Fintech has significantly pervaded the mobile payments landscape. Many fintech players are taking advantage of the rise in the use of smartphones, improvements in digital infrastructure, and a growing interest in online shopping.

The advent of UPI has further eased the process of making payments online. The biggest advantage offered by UPI is its interoperability among multiple banking platforms. This enables customers to enjoy a fast, seamless and reliable payment experience, and pay utility bills. In addition to this, they can send money to their family and friends almost instantaneously.

Digital lending

The process of availing loans from traditional banks is not only time-consuming but also paper heavy. It sometimes takes weeks to just get approvals for the loan. The COVID crisis has further worsened the situation as most of the banks are reluctant to lend in this uncertain scenario. Against this background, digital lending NBFCs have emerged as a saviour for customers.

Fintech companies operating in the digital lending space uses new-age approaches to disburse credit.

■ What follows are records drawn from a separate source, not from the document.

-- ==== Sys2Proof/Laws/Clock.lean ====
section
/-!
SUPPORT. What clock.tick() does (R131): the counter, the events that stay, and what a tick can change of the CPU.
-/
namespace Sys2Proof.Machine

@[simp] theorem Node.setLine_cpu (n : Node) (l : Line) (v : Level) : (n.setLine l v).cpu = n.cpu := rfl
@[simp] theorem Node.setLine_clock (n : Node) (l : Line) (v : Level) : (n.setLine l v).clock = n.clock := rfl
@[simp] theorem Node.setLine_refused (n : Node) (l : Line) (v : Level) : (n.setLine l v).refused = n.refused := rfl
@[simp] theorem Node.setLine_bus (n : Node) (l : Line) (v : Level) : (n.setLine l v).bus = n.bus.set l v := rfl

/-- An event's action changes no register but PC, and no latch (R38, R47). -/
theorem Action.perform_cpu (a : Action) (n : Node) :
    (a.perform n).cpu = { n.cpu with pc := (a.perform n).cpu.pc } := by
  cases a with
  | rfshRelease => rfl
  | pcIncrement => rfl
  | external a => cases a <;> rfl

@[simp] theorem Action.perform_refused (a : Action) (n : Node) : (a.perform n).refused = n.refused := by
  cases a with
  | rfshRelease => rfl
  | pcIncrement => rfl
  | external a => cases a <;> rfl

@[simp] theorem Action.perform_counter (a : Action) (n : Node) :
    (a.perform n).clock.counter = n.clock.counter := by
  cases a with
  | rfshRelease => rfl
  | pcIncrement => rfl
  | external a => cases a <;> rfl

section Fold
variable (es : List Event) (n : Node)

theorem foldl_perform_cpu :
    (es.foldl (fun n e => e.action.perform n) n).cpu =
      { n.cpu with pc := (es.foldl (fun n e => e.action.perform n) n).cpu.pc } := by
  induction es generalizing n with
  | nil => rfl
  | cons e es ih =>
    simp only [List.foldl_cons]
    rw [ih (e.action.perform n), Action.perform_cpu]

theorem foldl_perform_refused : (es.foldl (fun n e => e.action.perform n) n).refused = n.refused := by
  induction es generalizing n with
  | nil => rfl
  | cons e es ih => simp only [List.foldl_cons]; rw [ih]; exact Action.perform_refused _ _

theorem foldl_perform_counter :
    (es.foldl (fun n e => e.action.perform n) n).clock.counter = n.clock.counter := by
  induction es generalizing n with
  | nil => rfl
  | cons e es ih => simp only [List.foldl_cons]; rw [ih]; exact Action.perform_counter _ _

end Fold

/-- tick() changes no register but PC, and no latch (R38, R47, R131). -/
theorem Node.clockTick_cpu (n : Node) : n.clockTick.cpu = { n.cpu with pc := n.clockTick.cpu.pc } :=
  foldl_perform_cpu _ _

@[simp] theorem Node.clockTick_refused (n : Node) : n.clockTick.refused = n.refused := foldl_perform_refused _ _

/-- tick() advances the counter by one (R131, R138). -/
@[simp] theorem Node.clockTick_counter (n : Node) : n.clockTick.clock.counter = n.clock.counter + 1 :=
  foldl_perform_counter _ _

/-- Being at rest does not depend on PC, so tick() does not change it. -/
@[simp] theorem Node.clockTick_atRest (n : Node) : n.clockTick.cpu.atRest = n.cpu.atRest := by
  rw [Node.clockTick_cpu]
  rfl

/-- Without events tick() only counts. -/
theorem Node.clockTick_of_no_events {n : Node} (h : n.clock.events = []) :
    n.clockTick = { n with clock := { counter := n.clock.counter + 1, events := [] } } := by
  simp [Node.clockTick, Clock.due, Clock.advance, h]

end Sys2Proof.Machine
end

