@[simp] theorem Cpu.nextStep_af : (c.nextStep).af = c.af := rfl
@[simp] theorem Cpu.nextStep_bc : (c.nextStep).bc = c.bc := rfl
@[simp] theorem Cpu.nextStep_de : (c.nextStep).de = c.de := rfl
@[simp] theorem Cpu.nextStep_hl : (c.nextStep).hl = c.hl := rfl
@[simp] theorem Cpu.nextStep_af' : (c.nextStep).af' = c.af' := rfl
@[simp] theorem Cpu.nextStep_bc' : (c.nextStep).bc' = c.bc' := rfl
@[simp] theorem Cpu.nextStep_de' : (c.nextStep).de' = c.de' := rfl
@[simp] theorem Cpu.nextStep_hl' : (c.nextStep).hl' = c.hl' := rfl
@[simp] theorem Cpu.nextStep_ix : (c.nextStep).ix = c.ix := rfl
@[simp] theorem Cpu.nextStep_iy : (c.nextStep).iy = c.iy := rfl
@[simp] theorem Cpu.nextStep_sp : (c.nextStep).sp = c.sp := rfl
@[simp] theorem Cpu.nextStep_pc : (c.nextStep).pc = c.pc := rfl
@[simp] theorem Cpu.nextStep_wz : (c.nextStep).wz = c.wz := rfl
@[simp] theorem Cpu.nextStep_far : (c.nextStep).far = c.far := rfl
@[simp] theorem Cpu.nextStep_i : (c.nextStep).i = c.i := rfl
@[simp] theorem Cpu.nextStep_r : (c.nextStep).r = c.r := rfl
@[simp] theorem Cpu.nextStep_opcode : (c.nextStep).opcode = c.opcode := rfl
@[simp] theorem Cpu.nextStep_iff1 : (c.nextStep).iff1 = c.iff1 := rfl
@[simp] theorem Cpu.nextStep_iff2 : (c.nextStep).iff2 = c.iff2 := rfl
@[simp] theorem Cpu.nextStep_im : (c.nextStep).im = c.im := rfl
@[simp] theorem Cpu.nextStep_mc : (c.nextStep).mc = c.mc := rfl
@[simp] theorem Cpu.nextStep_pipe : (c.nextStep).pipe = c.pipe := rfl
@[simp] theorem Cpu.nextStep_halted : (c.nextStep).halted = c.halted := rfl
@[simp] theorem Cpu.nextStep_nmiPending : (c.nextStep).nmiPending = c.nmiPending := rfl
@[simp] theorem Cpu.nextStep_nmiSampled : (c.nextStep).nmiSampled = c.nmiSampled := rfl
@[simp] theorem Cpu.nextStep_busGranted : (c.nextStep).busGranted = c.busGranted := rfl
@[simp] theorem Cpu.nextStep_iack : (c.nextStep).iack = c.iack := rfl
@[simp] theorem Cpu.nextStep_ibyte : (c.nextStep).ibyte = c.ibyte := rfl
@[simp] theorem Cpu.nextStep_resetStep : (c.nextStep).resetStep = c.resetStep := rfl

@[simp] theorem Cpu.nextStep_step : c.nextStep.step = c.step.next := rfl

@[simp] theorem Cpu.endCycle_af : (c.endCycle).af = c.af := rfl
@[simp] theorem Cpu.endCycle_bc : (c.endCycle).bc = c.bc := rfl
@[simp] theorem Cpu.endCycle_de : (c.endCycle).de = c.de := rfl
@[simp] theorem Cpu.endCycle_hl : (c.endCycle).hl = c.hl := rfl
@[simp] theorem Cpu.endCycle_af' : (c.endCycle).af' = c.af' := rfl
@[simp] theorem Cpu.endCycle_bc' : (c.endCycle).bc' = c.bc' := rfl
@[simp] theorem Cpu.endCycle_de' : (c.endCycle).de' = c.de' := rfl
@[simp] theorem Cpu.endCycle_hl' : (c.endCycle).hl' = c.hl' := rfl
@[simp] theorem Cpu.endCycle_ix : (c.endCycle).ix = c.ix := rfl
@[simp] theorem Cpu.endCycle_iy : (c.endCycle).iy = c.iy := rfl
@[simp] theorem Cpu.endCycle_sp : (c.endCycle).sp = c.sp := rfl
@[simp] theorem Cpu.endCycle_pc : (c.endCycle).pc = c.pc := rfl
@[simp] theorem Cpu.endCycle_wz : (c.endCycle).wz = c.wz := rfl
@[simp] theorem Cpu.endCycle_far : (c.endCycle).far = c.far := rfl
@[simp] theorem Cpu.endCycle_i : (c.endCycle).i = c.i := rfl
@[simp] theorem Cpu.endCycle_r : (c.endCycle).r = c.r := rfl
@[simp] theorem Cpu.endCycle_opcode : (c.endCycle).opcode = c.opcode := rfl
@[simp] theorem Cpu.endCycle_iff1 : (c.endCycle).iff1 = c.iff1 := rfl
@[simp] theorem Cpu.endCycle_iff2 : (c.endCycle).iff2 = c.iff2 := rfl
@[simp] theorem Cpu.endCycle_im : (c.endCycle).im = c.im := rfl
@[simp] theorem Cpu.endCycle_halted : (c.endCycle).halted = c.halted := rfl
@[simp] theorem Cpu.endCycle_nmiPending : (c.endCycle).nmiPending = c.nmiPending := rfl
@[simp] theorem Cpu.endCycle_nmiSampled : (c.endCycle).nmiSampled = c.nmiSampled := rfl
@[simp] theorem Cpu.endCycle_busGranted : (c.endCycle).busGranted = c.busGranted := rfl
@[simp] theorem Cpu.endCycle_iack : (c.endCycle).iack = c.iack := rfl
@[simp] theorem Cpu.endCycle_ibyte : (c.endCycle).ibyte = c.ibyte := rfl
@[simp] theorem Cpu.endCycle_resetStep : (c.endCycle).resetStep = c.resetStep := rfl

@[simp] theorem Cpu.endCycle_step : c.endCycle.step = .done := rfl
@[simp] theorem Cpu.endCycle_mc : c.endCycle.mc = c.mc.next := rfl
@[simp] theorem Cpu.endCycle_pipe : c.endCycle.pipe = c.pipe.tail := rfl
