/-- Whatever an accessor of the data lines makes of them, no other line changes (R120, R121). -/
theorem Bus.get_with_data {g : WordLines 8} (h : ∀ i, l ≠ .d i) : ({ b with data := g } : Bus).get l = b.get l := by
  cases l with
  | d i => exact absurd rfl (h i)
  | _ => rfl

end Frame

/-- Settles O19: in a group, the rules of its lines; outside it, the frame. -/
theorem wordAccessorsReadWriteRelease : Obligations.WordAccessorsReadWriteRelease := by
  intro b w x
  exact ⟨b.addr.getLsbD_read, b.data.getLsbD_read, b.addrRead_addrWrite w, b.dataRead_dataWrite x,
    b.addrRead_addrRelease, b.dataRead_dataRelease,
    fun i => ⟨b.addr.get_write w i, b.addr.get_release i⟩,
    fun i => ⟨b.data.get_write x i, b.data.get_release i⟩,
    fun _ hl => ⟨b.get_with_addr hl, b.get_with_addr hl⟩,
    fun _ hl => ⟨b.get_with_data hl, b.get_with_data hl⟩⟩

end Sys2Proof.Machine

/-!
PROOF. The clock generator (41_clock_generator.md): what N ticks fire and leave (R131, R136, R138), from where schedule
counts (R132), and when an event that an action schedules fires (R137, R362).
-/
namespace Sys2Proof.Machine

/-! ## What n calls of tick() do, the actions left out -/

section Ticks
variable {c : Clock} {e : Event}

@[simp] theorem Clock.advance_counter : c.advance.counter = c.counter + 1 := rfl
@[simp] theorem Clock.advance_events :
    c.advance.events = c.events.filter fun e => !decide (e.expiry ≤ c.counter + 1) := rfl

theorem Clock.mem_due : e ∈ c.due ↔ e ∈ c.events ∧ e.expiry ≤ c.counter + 1 := by
  simp [Clock.due]

theorem Clock.mem_advance_events : e ∈ c.advance.events ↔ e ∈ c.events ∧ c.counter + 1 < e.expiry := by
  simp

/-- Every tick() advances the counter by one (R131, R138). -/
theorem Clock.advances_counter (n : Nat) (c : Clock) : (Clock.advances n c).counter = c.counter + n := by
  induction n generalizing c with
  | zero => simp [Clock.advances]
  | succ n ih =>
    rw [Clock.advances, ih, Clock.advance_counter]
    omega

/-- The events that the first tick() leaves and the later ones leave are those that all of them leave. -/
theorem Clock.advances_events (n : Nat) (c : Clock) :
    (Clock.advances (n + 1) c).events = c.events.filter fun e => !decide (e.expiry ≤ c.counter + (n + 1)) := by
  induction n generalizing c with
  | zero => simp [Clock.advances]
  | succ n ih =>
    rw [Clock.advances, ih, Clock.advance_events, List.filter_filter]
    refine List.filter_congr fun e _ => ?_
    grind [Clock.advance_counter]

/-- Only waiting events fire. -/
theorem Clock.mem_events_of_mem_fired {n : Nat} (h : e ∈ Clock.fired n c) : e ∈ c.events := by
  induction n generalizing c with
  | zero => exact absurd h List.not_mem_nil
  | succ n ih =>
    obtain hd | hf := List.mem_append.mp h
    · exact (Clock.mem_due.mp hd).1
    · exact (Clock.mem_advance_events.mp (ih hf)).1

/-- The due events of the first tick() and those that fire later are together the events come due at the end. -/
theorem Clock.fired_perm (n : Nat) (c : Clock) :
    (Clock.fired (n + 1) c).Perm (c.events.filter fun e => decide (e.expiry ≤ c.counter + (n + 1))) := by
  induction n generalizing c with
  | zero => simp [Clock.fired, Clock.due]
  | succ n ih =>
    refine ((ih c.advance).append_left c.due).trans ?_
    -- both parts are cut out of the events come due at the end, by whether they were due at the first tick()
    refine .trans (.of_eq (congrArg₂ _ ?_ ?_))
      (List.filter_append_perm (fun e => decide (e.expiry ≤ c.counter + 1)) _)
    · rw [Clock.due, List.filter_filter]
      refine List.filter_congr fun e _ => ?_
      grind
    · rw [Clock.advance_events, List.filter_filter, List.filter_filter]
      refine List.filter_congr fun e _ => ?_
      grind [Clock.advance_counter]

/-- What fires at the first tick() is due there. What fires later was not, so that coming due at the second tick() means
expiring there, which no later event undercuts. -/
theorem Clock.fired_in_expiry_order (n : Nat) (c : Clock) :
    (Clock.fired n c).Pairwise fun e e' => e.expiry ≤ e'.expiry ∨ e.expiry ≤ c.counter + 1 := by
  induction n generalizing c with
  | zero => exact .nil
  | succ n ih =>
    have due {e e' : Event} (h : e ∈ c.due) : e.expiry ≤ e'.expiry ∨ e.expiry ≤ c.counter + 1 :=
      .inr (Clock.mem_due.mp h).2
    have later {e : Event} (h : e ∈ Clock.fired n c.advance) : c.counter + 1 < e.expiry :=
      (Clock.mem_advance_events.mp (Clock.mem_events_of_mem_fired h)).2
    refine List.pairwise_append.mpr ⟨List.pairwise_of_forall_mem_list fun _ h _ _ => due h, ?_, fun _ h _ _ => due h⟩
    refine (ih c.advance).imp_of_mem fun {e e'} he he' h => ?_
    have hlater := later he
    have hlater' := later he'
    rw [Clock.advance_counter] at h
    omega

end Ticks

/-- Settles O20, each part by its induction on the number of ticks. -/
theorem clockFiresEachDueEventOnce : Obligations.ClockFiresEachDueEventOnce :=
  fun c n => ⟨c.advances_counter (n + 1), c.advances_events n, c.fired_perm n, c.fired_in_expiry_order (n + 1)⟩

/-! ## schedule, and events that actions schedule -/

section Schedule
variable {c : Clock} (delay : Nat) (a : Action)

theorem Clock.schedule_of_nonneg (h : 0 ≤ c.counter) :
    c.schedule delay a = { c with events := c.events ++ [⟨c.counter + delay, a⟩] } := by
  rw [Clock.schedule, if_pos h]

theorem Clock.schedule_of_sentinel (h : c.counter = -1) :
    c.schedule delay a = { c with events := c.events ++ [⟨delay, a⟩] } := by
  rw [Clock.schedule, if_neg (by omega), Int.zero_add]

end Schedule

Instead of relying on traditional financial data, they are now using alternative data to make more accurate and informed credit decisions.

Alternative data for credit scoring can cover employment history, academic background, rental payments, utility bill payments, insurance payments and even social media activities.

Since there is a shortage of credit data on MSME borrowers, fintech lenders leverage alternative data to assess their creditworthiness. This method improves access to credit for MSMEs, who are often declined credit from the formal banking sector.

Not just MSMEs but alternative data also helps salaried professionals and freshers who do not have any credit score. This explains why despite being a fraction of the banking system in size, the digital lending space is growing at a rapid pace owing to the faster and hassle-free process of loan disbursal.

Another main advantage of digital lending is that it allows for digital customer onboarding and credit disbursements, thereby eliminating the need for the customer to be physically present at the lender.

The digital lending space apart from being hassle-free is also helping the new to credit customers and those who have lower income to avail short term personal loan with a few clicks. The fintech companies, through technological means, can promptly evaluate credit risks by using the database containing loan applicants’ background and approve the loan.